Soon my things arrived from Venice. The Erard had been obliged to cross the Alps again when the snow was on the ground. When it was set up in my spacious drawing-room, I said to myself that all this trouble and expense had been incurred to enable me at last to complete the third act of Tristan und Isolde. There were times when this seemed to me to be an extravagant ambition; for the difficulties in the way of finishing my work seemed to make it impossible. I compared myself to Leto who, in order to find a place in which to give birth to Apollo and Artemis, was hunted about the world and could find no resting-place until Poseidon, taking compassion on her, caused the island of Delos to rise from the sea.

I wished to regard Lucerne as this Delos. But the terrible influence of the weather, which was intensely cold and continuously wet, weighed upon my spirits in a most unfriendly fashion until the end of May. As such great sacrifice had been made to find this new place of refuge, I thought every day had been uselessly frittered away which had not contributed something to my work of composing. For the greater part of my third act I was occupied with a subject sad beyond words; it came to such a pass that it is only with a shudder that I can recall the first few months of this emigration to Lucerne.

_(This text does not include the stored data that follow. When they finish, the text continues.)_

-- ==== Sys2Proof/Machine/Scheduler.lean ====
section
/-! DEFINITION. The key/nonce scheduler: `SETKEY` and `SETIV` (spec 41_scheduler R80 to R87). -/

namespace Sys2Proof.Machine

/-- Words 4 to 7 of a key at `a`: `x[4+i] <- LE32(MemRead(a + 4*i, 4))` for `i` in 0 to 3, then words 8 to 11 the same from
`b`, then words 0 to 3 from the constant set `k` (R80). -/
def keyBlock (x : Block) (k : Vector Word 4) (m : Memory) (a b : Nat) : Block :=
  Vector.ofFn (fun i : Fin 16 =>
    if h : i.val < 4 then k[i.val]
    else if i.val < 8 then loadWord m (a + 4 * (i.val - 4))
    else if i.val < 12 then loadWord m (b + 4 * (i.val - 8))
    else x[i])

/-- The words `SETKEY` leaves in a context that held `x`: a 32-byte key fills words 4 to 11 and selects `CONST32`; a 16-byte
key is replicated and selects `CONST16` (R80 to R82). -/
def keyWords (cfg : Config) (m : Memory) (keyAddr keyLen : Word) (x : Block) : Block :=
  if keyLen = 32 then keyBlock x cfg.const32 m keyAddr.toNat (keyAddr.toNat + 16)
  else keyBlock x cfg.const16 m keyAddr.toNat keyAddr.toNat

/-- The words `SETIV` leaves in a context that held `x`: `x[12] <- COUNTER`, `x[13+i] <- LE32(MemRead(NONCE_ADDR + 4*i, 4))`
(R84). -/
def ivWords (m : Memory) (nonceAddr counter : Word) (x : Block) : Block :=
  Vector.ofFn (fun i : Fin 16 =>
    if i.val < 12 then x[i]
    else if i.val = 12 then counter
    else loadWord m (nonceAddr.toNat + 4 * (i.val - 13)))

/-- `SETKEY` (R80). -/
def execSetkey (ctx : CtxNum) (keyAddr keyLen : Word) (s : State) : Result :=
  s.guarded (.setkey ctx keyAddr keyLen)
    (s.withRange keyAddr.toNat keyLen.toNat
      (.next (s.updCtx ctx (fun c =>
        { c with x := keyWords s.cfg s.mem keyAddr keyLen c.x }.setKeyed)).completeOk))

/-- `SETIV` (R84). -/
def execSetiv (ctx : CtxNum) (nonceAddr nonceLen counter : Word) (s : State) : Result :=
  s.guarded (.setiv ctx nonceAddr nonceLen counter)
    (s.withRange nonceAddr.toNat nonceLen.toNat
      (.next (s.updCtx ctx (fun c =>
        { c with x := ivWords s.mem nonceAddr counter c.x }.setIvset)).completeOk))

end Sys2Proof.Machine
end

A few days after my arrival I had already visited the Wesendoncks in Zurich. Our meeting was melancholy, but in no way embarrassed. I spent some days in my friends' house, where I saw my old Zurich acquaintances again, and felt as though I were passing from one dream to another. In fact, everything assumed an air of unsubstantiality for me. Several times in the course of my stay in Lucerne I repeated this visit, which was twice returned to me, once on the occasion of my birthday.

Besides the work on which I was now somewhat gloriously engaged, I was also heavy with cares about keeping myself and my wife alive. Of my own accord and out of necessary respect for the circumstances in which my friends the Ritters were placed, I had already in Venice felt myself for the future obliged to decline their voluntary support. I was beginning to exhaust the little that I could contrive to extract with difficulty from those of my operas which up to this period it had been possible to produce. It was settled that I should take up the Nibelungen work when Tristan was finished, and I thought it my duty to find out some way of making my future existence easier. This Nibelungen work spurred me to the attempt. The Grand Duke of Weimar still kept up his interest in it, to judge from the communications I had received from him during the previous year. I therefore wrote to Liszt and repeated my request that he would make a serious proposal to the Grand Duke to buy the copyright of the work and arrange for its publication, with the right of disposing of it to a publisher on his own terms. I enclosed my former negotiations with Hartel, which had been broken off, and which were now intended to serve as a fair basis for what may be called the business arrangement that Liszt was to enter into with the Grand Duke. Liszt soon gave me an embarrassed hint that his Royal Highness was not really keen on it. This was quite enough for me.